• **Exercise input**:
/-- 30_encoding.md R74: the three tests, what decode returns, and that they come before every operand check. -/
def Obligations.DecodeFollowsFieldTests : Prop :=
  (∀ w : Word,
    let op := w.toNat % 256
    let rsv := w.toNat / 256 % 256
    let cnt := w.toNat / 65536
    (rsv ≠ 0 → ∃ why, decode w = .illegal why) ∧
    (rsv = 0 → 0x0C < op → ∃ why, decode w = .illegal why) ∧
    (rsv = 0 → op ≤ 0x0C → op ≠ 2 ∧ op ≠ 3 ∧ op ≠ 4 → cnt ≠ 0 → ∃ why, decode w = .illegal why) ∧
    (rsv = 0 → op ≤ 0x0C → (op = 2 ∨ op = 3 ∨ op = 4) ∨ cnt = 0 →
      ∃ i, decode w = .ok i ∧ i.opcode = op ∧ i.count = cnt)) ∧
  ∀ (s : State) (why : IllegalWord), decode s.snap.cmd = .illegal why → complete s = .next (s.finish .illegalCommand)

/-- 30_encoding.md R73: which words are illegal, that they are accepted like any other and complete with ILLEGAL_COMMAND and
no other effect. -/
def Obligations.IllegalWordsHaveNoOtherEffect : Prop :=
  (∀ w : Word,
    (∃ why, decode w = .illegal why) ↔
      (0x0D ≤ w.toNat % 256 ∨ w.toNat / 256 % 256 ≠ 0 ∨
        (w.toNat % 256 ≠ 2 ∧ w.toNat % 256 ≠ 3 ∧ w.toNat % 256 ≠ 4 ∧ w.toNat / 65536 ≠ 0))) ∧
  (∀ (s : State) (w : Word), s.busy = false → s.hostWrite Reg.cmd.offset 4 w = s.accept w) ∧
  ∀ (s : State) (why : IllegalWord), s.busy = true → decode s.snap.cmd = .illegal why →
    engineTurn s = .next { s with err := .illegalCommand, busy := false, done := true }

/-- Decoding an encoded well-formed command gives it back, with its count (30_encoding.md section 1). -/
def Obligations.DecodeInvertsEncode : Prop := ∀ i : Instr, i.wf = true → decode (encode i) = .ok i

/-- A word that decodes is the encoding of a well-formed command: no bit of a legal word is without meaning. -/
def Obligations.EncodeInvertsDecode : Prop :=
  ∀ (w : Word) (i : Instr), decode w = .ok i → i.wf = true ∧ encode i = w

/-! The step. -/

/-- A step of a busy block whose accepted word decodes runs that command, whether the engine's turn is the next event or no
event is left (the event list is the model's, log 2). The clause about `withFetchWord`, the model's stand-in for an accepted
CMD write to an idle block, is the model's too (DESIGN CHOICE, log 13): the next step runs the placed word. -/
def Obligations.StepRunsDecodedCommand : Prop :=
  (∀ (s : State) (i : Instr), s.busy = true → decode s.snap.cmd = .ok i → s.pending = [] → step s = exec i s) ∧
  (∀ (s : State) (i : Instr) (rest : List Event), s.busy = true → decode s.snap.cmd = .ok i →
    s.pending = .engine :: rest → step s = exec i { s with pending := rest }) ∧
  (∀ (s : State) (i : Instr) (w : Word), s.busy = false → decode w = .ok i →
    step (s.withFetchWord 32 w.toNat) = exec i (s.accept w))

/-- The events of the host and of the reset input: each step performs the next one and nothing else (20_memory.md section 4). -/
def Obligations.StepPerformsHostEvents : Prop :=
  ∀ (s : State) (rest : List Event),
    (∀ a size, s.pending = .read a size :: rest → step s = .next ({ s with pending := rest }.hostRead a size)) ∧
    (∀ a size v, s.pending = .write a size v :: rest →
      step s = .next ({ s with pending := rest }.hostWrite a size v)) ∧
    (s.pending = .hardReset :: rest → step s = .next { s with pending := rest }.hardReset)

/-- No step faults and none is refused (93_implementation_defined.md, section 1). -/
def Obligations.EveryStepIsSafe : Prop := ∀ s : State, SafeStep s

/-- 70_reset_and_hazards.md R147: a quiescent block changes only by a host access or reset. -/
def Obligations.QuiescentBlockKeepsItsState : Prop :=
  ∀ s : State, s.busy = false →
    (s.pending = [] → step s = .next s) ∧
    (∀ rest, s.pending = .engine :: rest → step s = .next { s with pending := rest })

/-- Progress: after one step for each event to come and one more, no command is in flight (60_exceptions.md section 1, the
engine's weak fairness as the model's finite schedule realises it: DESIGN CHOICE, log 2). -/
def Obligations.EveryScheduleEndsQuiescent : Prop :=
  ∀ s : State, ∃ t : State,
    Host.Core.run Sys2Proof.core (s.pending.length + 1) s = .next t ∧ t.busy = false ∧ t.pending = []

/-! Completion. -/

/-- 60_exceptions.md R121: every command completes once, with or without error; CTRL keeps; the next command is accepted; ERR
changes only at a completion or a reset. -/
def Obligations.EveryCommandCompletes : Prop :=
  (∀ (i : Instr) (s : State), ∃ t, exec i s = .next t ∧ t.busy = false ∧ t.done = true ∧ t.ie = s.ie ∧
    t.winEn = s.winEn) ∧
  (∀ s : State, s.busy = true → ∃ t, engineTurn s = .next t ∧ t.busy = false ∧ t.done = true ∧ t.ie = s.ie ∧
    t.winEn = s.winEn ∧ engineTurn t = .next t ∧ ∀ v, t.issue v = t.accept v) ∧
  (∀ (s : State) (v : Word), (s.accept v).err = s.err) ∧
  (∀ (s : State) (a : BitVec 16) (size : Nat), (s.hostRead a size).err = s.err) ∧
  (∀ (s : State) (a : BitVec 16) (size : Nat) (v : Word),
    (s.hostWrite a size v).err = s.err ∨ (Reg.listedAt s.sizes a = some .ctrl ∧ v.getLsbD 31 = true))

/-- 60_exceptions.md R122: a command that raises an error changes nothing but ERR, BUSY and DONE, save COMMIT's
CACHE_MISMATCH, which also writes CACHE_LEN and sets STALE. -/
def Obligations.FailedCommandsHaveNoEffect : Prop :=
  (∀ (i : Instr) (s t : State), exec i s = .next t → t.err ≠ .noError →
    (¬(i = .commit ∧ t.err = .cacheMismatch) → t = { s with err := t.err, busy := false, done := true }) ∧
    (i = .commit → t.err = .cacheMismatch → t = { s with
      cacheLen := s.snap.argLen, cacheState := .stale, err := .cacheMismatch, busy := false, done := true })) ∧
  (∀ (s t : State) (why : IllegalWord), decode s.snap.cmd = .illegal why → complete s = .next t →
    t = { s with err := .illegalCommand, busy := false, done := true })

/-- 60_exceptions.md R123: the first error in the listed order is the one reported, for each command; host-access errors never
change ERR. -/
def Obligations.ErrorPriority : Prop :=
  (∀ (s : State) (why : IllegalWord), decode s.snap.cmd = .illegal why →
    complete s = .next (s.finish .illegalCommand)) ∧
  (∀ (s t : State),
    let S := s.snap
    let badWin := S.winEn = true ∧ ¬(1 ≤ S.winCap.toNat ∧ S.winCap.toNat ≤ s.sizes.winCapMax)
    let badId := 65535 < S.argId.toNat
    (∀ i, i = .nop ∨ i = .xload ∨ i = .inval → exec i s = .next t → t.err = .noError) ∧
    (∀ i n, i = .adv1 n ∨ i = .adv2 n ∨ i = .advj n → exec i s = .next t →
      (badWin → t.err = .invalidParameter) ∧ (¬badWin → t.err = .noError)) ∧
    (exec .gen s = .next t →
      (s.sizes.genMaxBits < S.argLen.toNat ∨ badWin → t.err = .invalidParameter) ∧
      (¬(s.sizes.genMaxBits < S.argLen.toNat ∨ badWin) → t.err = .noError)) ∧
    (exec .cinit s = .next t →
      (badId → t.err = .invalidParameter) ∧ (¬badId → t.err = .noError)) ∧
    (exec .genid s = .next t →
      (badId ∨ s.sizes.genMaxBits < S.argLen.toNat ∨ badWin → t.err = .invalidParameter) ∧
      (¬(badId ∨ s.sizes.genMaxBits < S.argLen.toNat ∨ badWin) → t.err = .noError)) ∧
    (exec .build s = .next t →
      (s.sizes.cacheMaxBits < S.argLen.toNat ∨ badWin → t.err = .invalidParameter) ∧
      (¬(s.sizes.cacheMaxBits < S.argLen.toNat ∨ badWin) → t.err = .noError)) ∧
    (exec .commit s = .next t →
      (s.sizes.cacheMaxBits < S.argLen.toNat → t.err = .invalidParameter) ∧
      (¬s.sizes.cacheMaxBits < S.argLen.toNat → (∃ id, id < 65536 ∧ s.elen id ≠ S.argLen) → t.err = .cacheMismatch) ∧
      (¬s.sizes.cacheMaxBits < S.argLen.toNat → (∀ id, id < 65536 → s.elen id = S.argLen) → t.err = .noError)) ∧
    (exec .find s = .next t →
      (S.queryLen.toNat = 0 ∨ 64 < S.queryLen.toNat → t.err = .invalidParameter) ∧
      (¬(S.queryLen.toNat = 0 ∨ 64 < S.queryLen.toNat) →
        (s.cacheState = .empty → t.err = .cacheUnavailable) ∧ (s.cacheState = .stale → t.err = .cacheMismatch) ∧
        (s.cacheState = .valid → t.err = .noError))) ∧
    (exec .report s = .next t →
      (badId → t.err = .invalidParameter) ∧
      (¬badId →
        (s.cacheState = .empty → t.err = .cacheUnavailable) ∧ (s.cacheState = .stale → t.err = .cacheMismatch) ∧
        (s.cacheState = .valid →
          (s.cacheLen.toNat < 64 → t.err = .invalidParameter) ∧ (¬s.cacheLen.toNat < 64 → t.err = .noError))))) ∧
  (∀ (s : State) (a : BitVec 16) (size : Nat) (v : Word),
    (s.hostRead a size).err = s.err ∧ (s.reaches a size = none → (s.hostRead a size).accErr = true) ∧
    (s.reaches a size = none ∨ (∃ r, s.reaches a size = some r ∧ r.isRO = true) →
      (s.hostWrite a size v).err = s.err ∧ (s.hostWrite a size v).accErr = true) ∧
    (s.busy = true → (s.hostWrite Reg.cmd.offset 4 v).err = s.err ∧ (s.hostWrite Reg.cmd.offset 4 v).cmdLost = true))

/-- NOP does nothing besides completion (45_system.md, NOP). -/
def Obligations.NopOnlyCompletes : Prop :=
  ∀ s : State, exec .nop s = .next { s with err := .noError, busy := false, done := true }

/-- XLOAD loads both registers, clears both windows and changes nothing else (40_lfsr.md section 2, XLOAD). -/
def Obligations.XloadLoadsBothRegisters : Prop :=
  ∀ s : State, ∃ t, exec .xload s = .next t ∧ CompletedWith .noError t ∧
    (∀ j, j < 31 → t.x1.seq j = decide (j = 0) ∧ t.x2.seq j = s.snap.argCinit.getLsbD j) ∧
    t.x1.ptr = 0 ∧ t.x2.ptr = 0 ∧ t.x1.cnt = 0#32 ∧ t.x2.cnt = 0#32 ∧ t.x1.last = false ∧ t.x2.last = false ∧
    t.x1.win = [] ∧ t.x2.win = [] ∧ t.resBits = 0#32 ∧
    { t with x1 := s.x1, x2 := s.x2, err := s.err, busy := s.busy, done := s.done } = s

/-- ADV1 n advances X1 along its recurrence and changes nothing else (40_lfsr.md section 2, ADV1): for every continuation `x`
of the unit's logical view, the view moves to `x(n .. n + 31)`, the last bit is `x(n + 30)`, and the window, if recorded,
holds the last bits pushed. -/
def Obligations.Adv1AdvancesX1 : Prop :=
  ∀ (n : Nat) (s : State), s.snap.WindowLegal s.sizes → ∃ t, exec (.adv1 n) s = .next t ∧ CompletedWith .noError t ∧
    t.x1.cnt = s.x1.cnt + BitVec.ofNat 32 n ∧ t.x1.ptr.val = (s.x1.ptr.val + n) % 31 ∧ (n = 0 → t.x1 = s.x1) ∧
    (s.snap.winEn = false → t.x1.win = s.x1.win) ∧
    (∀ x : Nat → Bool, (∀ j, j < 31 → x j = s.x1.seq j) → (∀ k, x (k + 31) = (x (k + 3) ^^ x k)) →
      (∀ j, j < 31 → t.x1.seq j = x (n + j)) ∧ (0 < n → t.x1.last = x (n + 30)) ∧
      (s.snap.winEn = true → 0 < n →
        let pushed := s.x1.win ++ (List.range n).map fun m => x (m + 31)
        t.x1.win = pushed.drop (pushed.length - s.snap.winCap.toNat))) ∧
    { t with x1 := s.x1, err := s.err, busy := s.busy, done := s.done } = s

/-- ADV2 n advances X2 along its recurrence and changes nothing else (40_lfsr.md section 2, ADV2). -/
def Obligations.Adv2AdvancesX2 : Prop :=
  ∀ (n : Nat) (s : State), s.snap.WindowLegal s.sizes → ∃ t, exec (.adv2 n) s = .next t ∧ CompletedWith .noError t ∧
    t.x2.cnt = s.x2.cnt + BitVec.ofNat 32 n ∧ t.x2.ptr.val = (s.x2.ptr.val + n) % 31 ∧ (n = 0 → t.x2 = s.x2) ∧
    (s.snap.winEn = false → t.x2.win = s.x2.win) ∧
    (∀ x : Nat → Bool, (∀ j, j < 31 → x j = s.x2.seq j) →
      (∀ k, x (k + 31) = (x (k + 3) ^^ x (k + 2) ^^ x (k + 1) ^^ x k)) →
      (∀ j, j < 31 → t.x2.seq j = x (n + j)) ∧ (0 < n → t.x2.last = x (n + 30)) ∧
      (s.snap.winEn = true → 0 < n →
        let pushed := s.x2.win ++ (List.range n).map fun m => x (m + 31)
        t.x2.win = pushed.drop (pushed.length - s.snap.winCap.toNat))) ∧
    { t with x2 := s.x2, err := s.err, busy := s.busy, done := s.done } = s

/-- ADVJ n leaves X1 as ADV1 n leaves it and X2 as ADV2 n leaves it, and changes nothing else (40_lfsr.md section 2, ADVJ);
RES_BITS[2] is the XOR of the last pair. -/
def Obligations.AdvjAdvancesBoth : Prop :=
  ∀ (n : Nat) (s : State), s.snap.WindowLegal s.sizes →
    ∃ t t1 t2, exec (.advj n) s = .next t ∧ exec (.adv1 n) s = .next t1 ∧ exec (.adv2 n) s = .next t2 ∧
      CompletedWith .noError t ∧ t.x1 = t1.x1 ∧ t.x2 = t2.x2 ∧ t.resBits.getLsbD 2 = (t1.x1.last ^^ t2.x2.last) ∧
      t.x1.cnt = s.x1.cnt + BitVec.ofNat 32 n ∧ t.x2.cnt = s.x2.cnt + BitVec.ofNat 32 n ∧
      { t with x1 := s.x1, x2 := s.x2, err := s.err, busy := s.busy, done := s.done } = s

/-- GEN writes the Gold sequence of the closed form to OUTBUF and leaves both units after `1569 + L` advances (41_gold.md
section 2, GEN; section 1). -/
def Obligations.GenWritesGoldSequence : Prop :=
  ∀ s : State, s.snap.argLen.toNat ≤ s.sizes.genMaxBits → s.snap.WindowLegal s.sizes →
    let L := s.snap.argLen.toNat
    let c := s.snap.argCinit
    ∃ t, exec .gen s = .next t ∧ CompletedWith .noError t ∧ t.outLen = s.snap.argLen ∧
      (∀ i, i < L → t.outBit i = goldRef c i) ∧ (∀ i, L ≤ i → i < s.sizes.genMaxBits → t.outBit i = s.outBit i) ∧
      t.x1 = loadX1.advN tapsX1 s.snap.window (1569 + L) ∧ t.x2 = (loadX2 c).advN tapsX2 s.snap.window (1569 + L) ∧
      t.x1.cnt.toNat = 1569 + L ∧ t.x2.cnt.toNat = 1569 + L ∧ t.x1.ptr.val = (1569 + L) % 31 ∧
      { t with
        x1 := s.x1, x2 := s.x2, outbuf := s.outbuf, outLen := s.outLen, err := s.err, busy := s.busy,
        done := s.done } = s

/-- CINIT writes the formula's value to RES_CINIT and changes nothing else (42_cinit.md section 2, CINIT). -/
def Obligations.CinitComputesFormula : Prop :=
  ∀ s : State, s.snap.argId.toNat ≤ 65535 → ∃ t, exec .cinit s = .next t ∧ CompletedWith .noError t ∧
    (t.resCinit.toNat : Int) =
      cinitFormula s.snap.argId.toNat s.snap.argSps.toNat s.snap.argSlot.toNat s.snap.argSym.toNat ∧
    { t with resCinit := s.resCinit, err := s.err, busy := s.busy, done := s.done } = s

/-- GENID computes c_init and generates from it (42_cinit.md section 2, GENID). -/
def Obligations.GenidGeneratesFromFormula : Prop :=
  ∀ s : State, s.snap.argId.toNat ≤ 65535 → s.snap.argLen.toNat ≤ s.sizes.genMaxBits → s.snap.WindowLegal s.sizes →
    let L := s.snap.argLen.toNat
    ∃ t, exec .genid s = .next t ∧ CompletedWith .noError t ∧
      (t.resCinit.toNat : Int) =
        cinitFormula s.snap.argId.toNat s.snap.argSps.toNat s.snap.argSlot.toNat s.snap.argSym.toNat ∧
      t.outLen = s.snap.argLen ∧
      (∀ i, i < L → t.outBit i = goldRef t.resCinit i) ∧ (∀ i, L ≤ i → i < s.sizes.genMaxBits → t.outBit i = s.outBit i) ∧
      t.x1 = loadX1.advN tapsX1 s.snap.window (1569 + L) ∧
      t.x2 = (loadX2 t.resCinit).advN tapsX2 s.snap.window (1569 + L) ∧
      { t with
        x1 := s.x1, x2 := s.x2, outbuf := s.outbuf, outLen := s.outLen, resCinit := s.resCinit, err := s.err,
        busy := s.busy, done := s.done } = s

• **Activity**: Every line from the top of the material above through the line holding "(∀ (s : State) (w : Word), s.busy" should be reproduced word for word, and nothing beyond it.

• **Completed task**:
/-- 30_encoding.md R74: the three tests, what decode returns, and that they come before every operand check. -/
def Obligations.DecodeFollowsFieldTests : Prop :=
  (∀ w : Word,
    let op := w.toNat % 256
    let rsv := w.toNat / 256 % 256
    let cnt := w.toNat / 65536
    (rsv ≠ 0 → ∃ why, decode w = .illegal why) ∧
    (rsv = 0 → 0x0C < op → ∃ why, decode w = .illegal why) ∧
    (rsv = 0 → op ≤ 0x0C → op ≠ 2 ∧ op ≠ 3 ∧ op ≠ 4 → cnt ≠ 0 → ∃ why, decode w = .illegal why) ∧
    (rsv = 0 → op ≤ 0x0C → (op = 2 ∨ op = 3 ∨ op = 4) ∨ cnt = 0 →
      ∃ i, decode w = .ok i ∧ i.opcode = op ∧ i.count = cnt)) ∧
  ∀ (s : State) (why : IllegalWord), decode s.snap.cmd = .illegal why → complete s = .next (s.finish .illegalCommand)

/-- 30_encoding.md R73: which words are illegal, that they are accepted like any other and complete with ILLEGAL_COMMAND and
no other effect. -/
def Obligations.IllegalWordsHaveNoOtherEffect : Prop :=
  (∀ w : Word,
    (∃ why, decode w = .illegal why) ↔
      (0x0D ≤ w.toNat % 256 ∨ w.toNat / 256 % 256 ≠ 0 ∨
        (w.toNat % 256 ≠ 2 ∧ w.toNat % 256 ≠ 3 ∧ w.toNat % 256 ≠ 4 ∧ w.toNat / 65536 ≠ 0))) ∧
  (∀ (s : State) (w : Word), s.busy = false → s.hostWrite Reg.cmd.offset 4 w = s.accept w) ∧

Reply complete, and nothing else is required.